Another potential downfall for some borrowers considering this method is the need for a down payment. While there are lenders out there that will grant up to 100% of the loan value, many prefer the investor to put their own stake into the project in the form of a partial investment or down payment. For prospective borrowers that don’t have a lot of access to seed funds from their own pockets, this can be a barrier to entry.
One thing to consider that is less of a disadvantage and more of a cautionary tale is that not all hard money lenders are of the same quality. Some of these lenders have given the hard money industry a bad reputation due to providing poor service or working with predatory lending practices. Real estate investors interested in using hard money to fund their projects should take the time to do their due diligence before selecting the lender they want to move forward with.
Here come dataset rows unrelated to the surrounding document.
-- ==== Sys2Proof/Machine/Tier.lean ====
section
/-! DEFINITION. Migration beneath stable addresses: slots, heat, promotions, demotions, pins (R241 to R246, R511). -/
namespace Sys2Proof.Machine

/-- R246: units that carry a pin mark. -/
def TierPart.pinnedCount (t : TierPart) : Nat := (t.placed.filter UUnit.pinned).length
/-- R246: how many units may be pinned. -/
def TierPart.pinLimit (t : TierPart) : Nat := t.stackUnits - t.reserve - 512
/-- Units that a PIN in progress will pin (R246). -/
def TierPart.pinGoing (t : TierPart) : List Nat :=
  (t.migCmds.flatMap fun q => if q.pin then q.left else []).eraseDups.filter fun ix => !(t.unit ix).pinned
/-- R246: the units pinned once these and those that PINs in progress still promote are. -/
def TierPart.pinnedWith (t : TierPart) (ixs : List Nat) : Nat :=
  t.pinnedCount + ((t.pinGoing.filter fun ix => !ixs.contains ix) ++ ixs.filter fun ix => !(t.unit ix).pinned).length

/-- A unit is being moved, or is the victim of a swap. -/
def TierPart.moving (t : TierPart) (ix : Nat) : Bool := t.moves.any fun m => m.ix == ix || m.victim == some ix
/-- Moves that fill an empty stack slot, and those that empty one. -/
def TierPart.filling (t : TierPart) : Nat := t.moves.countP fun m => m.dest.isSome && m.victim.isNone
def TierPart.emptying (t : TierPart) : Nat := t.moves.countP fun m => m.dest.isNone
/-- Stack slots that no unit has and no move fills. -/
def TierPart.emptySlots (t : TierPart) : Nat := t.stackUnits - t.retiredSince.length - t.inStack - t.filling

/-- R245: automatic migration leaves a unit alone that an outstanding MIGRATE names, or named until an epoch ago. -/
def TierPart.named (t : TierPart) (ix : Nat) : Bool :=
  t.migCmds.any (fun q => decide (q.first ≤ ix) && decide (ix < q.first + q.named)) ||
  t.rests.any fun r => decide (r.1 ≤ ix) && decide (ix < r.1 + r.2.1) && decide (t.epochNo ≤ r.2.2)

-- Slots (R241)

/-- A slot that a recorded unit has, that a move will fill, or that has retired since the start. -/
def TierPart.slotTaken (t : TierPart) (p : Option Nat × Nat) : Bool :=
  t.placed.any (fun u => u.place == p.1 && u.slot == p.2) ||
  match p.1 with
  | none => false
  | some s => t.moves.any (fun m => m.dest == some s && m.victim.isNone && m.slot == p.2) || t.retiredSince.contains (t.slotNo s p.2)
/-- The slots that recorded units left. -/
def TierPart.leftSlots (t : TierPart) : List (Option Nat × Nat) := t.placed.map fun u => ((t.fresh u.ix).place, (t.fresh u.ix).slot)
/-- Empty slots of stacks for which a test holds: those that units left, and those that were empty at the start. -/
def TierPart.emptyStack (ok : Nat → Bool) (t : TierPart) : List (Nat × Nat) :=
  let near := t.stacksIn.length * (t.placed.length + t.moves.length + t.retiredSince.length + 1)
  let first := ((List.range (min near (t.stackUnits - t.stackFill))).map fun g => t.goodSlot (t.stackFill + g)).filter fun p =>
    !t.slotTaken (some p.1, p.2)
  let again := (t.leftSlots.filter fun p => !t.slotTaken p).filterMap fun p => p.1.map fun s => (s, p.2)
  (again ++ first).filter fun p => ok p.1
/-- Empty slots of the crock's backing. -/
def TierPart.emptyCrock (t : TierPart) : List Nat :=
  let used := t.units - t.stackFill
  let first := (List.range (min (t.placed.length + 1) (t.crockUnits - used))).map (· + used)
  ((t.leftSlots.filter fun p => p.1.isNone).map (·.2) ++ first).filter fun s => !t.slotTaken (none, s)

/-- Give a unit a slot, keeping the count of units in stacks. -/
def TierPart.settle (ix : Nat) (p : Option Nat) (slot : Nat) (t : TierPart) : TierPart :=
  let u := t.unit ix
  let t1 := t.putUnit { u with place := p, slot := slot }
  { t1 with inStack := t1.inStack - b2n u.place.isSome + b2n p.isSome }

-- What moves (R243)

/-- R243: of the unpinned stack units that are not moving and not barred, the one of lowest heat, and among equals of lowest DA. -/
def TierPart.coldest (t : TierPart) (barred : UUnit → Bool) : Option UUnit :=
  let us := ((List.range t.units).map t.unit).filter fun u => u.place.isSome && !u.pinned && !t.moving u.ix && !barred u
  match us with
  | [] => none
  | u :: r => some (r.foldl (fun b x => if x.heat < b.heat then x else b) u)

def TierPart.addMove (m : UMove) (t : TierPart) : TierPart := { t with moves := t.moves ++ [m] }

/-- R243: keep the reserve: queue demotions of the coldest units for the slots that are short. -/
def TierPart.keepReserve (t : TierPart) : TierPart :=
  iterate (fun (t : TierPart) =>
    match t.coldest fun u => t.named u.ix with
    | some u => t.addMove { ix := u.ix, dest := none }
    | none => t) (t.reserve - (t.emptySlots + t.emptying)) t

/-- R243: a promotion into stacks for which a test holds: into an empty slot of the device's choice, or as a swap with the coldest
unit there that is not barred. -/
def Dev.promoteTo (ok : Nat → Bool) (barred : UUnit → Bool) (ix : Nat) (d : Dev) : Option Dev :=
  match d.tier.emptyStack ok with
  | e :: es =>
    let r := d.pick (e :: es)
    let s := r.1.getD e
    some { r.2 with tier := r.2.tier.addMove { ix := ix, dest := some s.1, slot := s.2 } }
  | [] =>
    match d.tier.coldest fun u => barred u || u.ix == ix || !(u.place.any ok) with
    | some v => some { d with tier := d.tier.addMove { ix := ix, dest := v.place, slot := v.slot, victim := some v.ix } }
    | none => none

/-- R245: a promotion to a kiln's stacks, or to any where the kiln has no place for it; without a place at all the unit waits
(DESIGN CHOICE, log 12). -/
def Dev.promote (kiln : Nat) (barred : UUnit → Bool) (ix : Nat) (d : Dev) : Dev :=
  match d.promoteTo (fun s => kiln = 0xFF || s / 2 == kiln) barred ix with
  | some e => e
  | none => (d.promoteTo (fun _ => true) barred ix).getD d

def TierPart.setHeat (t : TierPart) : TierPart :=
  { t with placed := t.placed.map fun u =>
      { u with heat := u.heat / 2 + min 128 (u.traffic / 0x10000), traffic := 0 } }

-- Commands that wait for moves (R245, R246)

/-- The units of a command that have not switched; one that was pinned stays where it is. -/
def TierPart.stillLeft (t : TierPart) (q : MigCmd) : List Nat :=
  q.left.filter fun ix => if q.up then (t.unit ix).place.isNone else (t.unit ix).place.isSome && !(t.unit ix).pinned

/-- Set or clear the host pin mark of a unit. -/
def TierPart.hostPin (on : Bool) (ix : Nat) (t : TierPart) : TierPart := t.putUnit { t.unit ix with hostPin := on }

/-- Moves towards what a command asks for, for its units that are not moving yet. Its own units are no victims. -/
def Dev.startMoves (q : MigCmd) (d : Dev) : Dev :=
  d.each q.left fun ix d =>
    if d.tier.moving ix then d
    else if q.up then d.promote q.kiln (fun u => q.left.contains u.ix || (decide (q.first ≤ u.ix) && decide (u.ix < q.first + q.named))) ix
    else { d with tier := d.tier.addMove { ix := ix, dest := none } }
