-- ==== Sys2Proof/Machine/Coll.lean ====
section
/-! DEFINITION. Collective groups and operations: descriptors, messages, READY, the direct and the staged path (R353 to R365). -/
namespace Sys2Proof.Machine

/-- R382: the wait for a READY or a BIND, in µs. -/
def Dev.collLimit (d : Dev) : Nat := 10000 * max 1 (field d.coll.gradCfg.toNat 23 16)

-- Messages (R361)

/-- The header of a collective message with its data. -/
structure CMsg where
  group : Nat
  job : Nat := 0
  epoch : Nat := 0
  seq : Nat := 0
  bucket : Nat := 0
  shard : Nat := 0
  rank : Nat := 0
  kind : Nat
  op : Nat := 0
  dtype : Nat := 0
  reason : Nat := 0
  offset : Nat := 0
  count : Nat := 0
  tally : Nat := 0
  nonFinite : Nat := 0
  data : List Byte := []
  deriving DecidableEq, Repr

def mReady : Nat := 1
def mData : Nat := 2
def mChain : Nat := 3
def mContrib : Nat := 4
def mResult : Nat := 5
def mAbort : Nat := 6
def mEndpoint : Nat := 7
def mBind : Nat := 8

/-- R361: the bytes of a message. -/
def CMsg.bytes (m : CMsg) : List Byte :=
  leBytes 2 m.group ++ leBytes 2 m.job ++ leBytes 4 m.epoch ++ leBytes 4 m.seq ++ leBytes 2 m.bucket ++ leBytes 4 m.shard ++
  leBytes 2 m.rank ++ leBytes 1 m.kind ++ leBytes 1 m.op ++ leBytes 1 m.dtype ++ leBytes 1 m.reason ++ leBytes 8 m.offset ++
  leBytes 4 m.count ++ leBytes 8 m.tally ++ leBytes 2 m.nonFinite ++ List.replicate 18 0#8 ++ m.data

/-- R361: a message from its bytes. -/
def parseMsg (b : List Byte) : CMsg :=
  { group := bytesAt b 1 0, job := bytesAt b 3 2, epoch := bytesAt b 7 4, seq := bytesAt b 11 8, bucket := bytesAt b 13 12,
    shard := bytesAt b 17 14, rank := bytesAt b 19 18, kind := bytesAt b 20 20, op := bytesAt b 21 21, dtype := bytesAt b 22 22,
    reason := bytesAt b 23 23, offset := bytesAt b 31 24, count := bytesAt b 35 32, tally := bytesAt b 43 36,
    nonFinite := bytesAt b 45 44, data := b.drop 64 }

/-- R361: the most data one message carries. -/
def msgData : Nat := 4288

/-- R361: the virtual channel of a message. -/
def msgVc (kind : Nat) : BitVec 2 := if kind = mContrib then 3#2 else if kind = mResult || kind = mData || kind = mChain then 1#2 else 2#2

-- Groups (R353 to R356)

def Dev.group (d : Dev) (h : Nat) : Option Group := d.coll.groups.find? fun g => g.handle == h
def Dev.modGroup (h : Nat) (f : Group → Group) (d : Dev) : Dev :=
  { d with coll := { d.coll with groups := updFirst (fun g => g.handle == h) f d.coll.groups } }
/-- R355: the epoch: GENERATION above the count of applied events. -/
def Group.epoch (g : Group) : Nat := at_ 16 (g.generation % 2 ^ 16) + g.events % 2 ^ 16
def Group.size (g : Group) : Nat := g.members.length
def Dev.rankIn (d : Dev) (g : Group) : Nat := (g.members.findIdx? fun n => n == d.fabric.node).getD 0
def Dev.isMember (d : Dev) : Bool := d.fabric.state == 2#2

/-- Set a bit of HUB_COLL_STATUS's sticky field: 0 STEP_REPEAT, 1 TALLY, 2 TIMEOUT, 3 ENDPOINT, 4 MISMATCH, 5 GROUP_FULL (R383). -/
def Dev.collSeen (i : Nat) (d : Dev) : Dev := { d with coll := { d.coll with seen := d.coll.seen ||| BitVec.ofNat 6 (2 ^ i) } }

/-- The first lantern with a route to a node, or lantern 0 (log 15). -/
def Dev.lanternTo (d : Dev) (dest : NodeId) : Fin 4 :=
  ((List.finRange 4).find? fun l => !(hopsOf (d.fabric.entry l dest.toNat)).isEmpty).getD 0

/-- Send a message to a node; one to the device itself is delivered at once (DEDUCED, log 15). -/
def Dev.sendTo (dest : NodeId) (m : CMsg) (owner : MsgOwner) (d : Dev) : Dev :=
  if dest = d.fabric.node then
    { d with fabric := { d.fabric with inbox := d.fabric.inbox ++ [{ src := dest, lantern := 0, payload := m.bytes }] } }
  else d.sendMsg (d.lanternTo dest) dest (msgVc m.kind) m.bytes owner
Summary of Hard Money Loan Disadvantages
- Higher interest rates than traditional mortgages
- Some form of down payment is required
- Not all lenders are equally reliable
- The loan terms are very short compared to normal loans
How To Choose A Hard Money Lender
The first step to choosing a hard money lender is to set clear investment goals. While this can be easier said than done, it’s key for the investor to think about what they need from the lender to successfully complete their flip or whatever real estate project they have on their hands. By narrowing down the needs, it will give the prospective borrower a better idea of what type of lender will be best suited for them.
Next, it’s important to look for a firm that specializes in hard money loans and has a proven track record in the area the investor is planning to buy into. Look for lenders that have reviews from previous borrowers and pay careful attention to their feedback about their experiences working with them.
Most essential of all, make sure that the lender you choose is transparent in all their loan terms. If their advertised rates do not correlate with the rates they actually offer, move on to the next option on the list instead. In addition to that, the investor needs to ensure that the lender they choose to work with has the relevant licenses needed to operate in that state and that everything is above board.
Lastly, go for a lender that you can see yourself building a long-term relationship with. Many real estate investors make a career out of flipping houses and having a lender on the team that can provide ongoing support can be a differentiating factor. Working with the same lender for longer periods of time can help the investor in several ways. For one, the lender will already be familiar with their financials and they can move through the application and funding process faster. The lender may even be willing to offer them more beneficial terms due to their repeat business and loyalty as a borrower.
There are many reasons why hard money loans are a good funding choice for investors today and they have enough versatility to be suitable to multiple different types of real estate projects. With benefits like fast approvals and closings, flexible loan terms, and instant proof of funds, it’s no surprise that these loans are becoming more prominent with investors. While there are some drawbacks like higher interest rates, these can be minimal when compared to the benefit of being able to close a real estate deal quickly.
The key to success using this financing strategy is to choose the right hard money lender and pre-vet them to ensure suitability. When all the steps are followed carefully this can be a highly profitable way to become financially independent.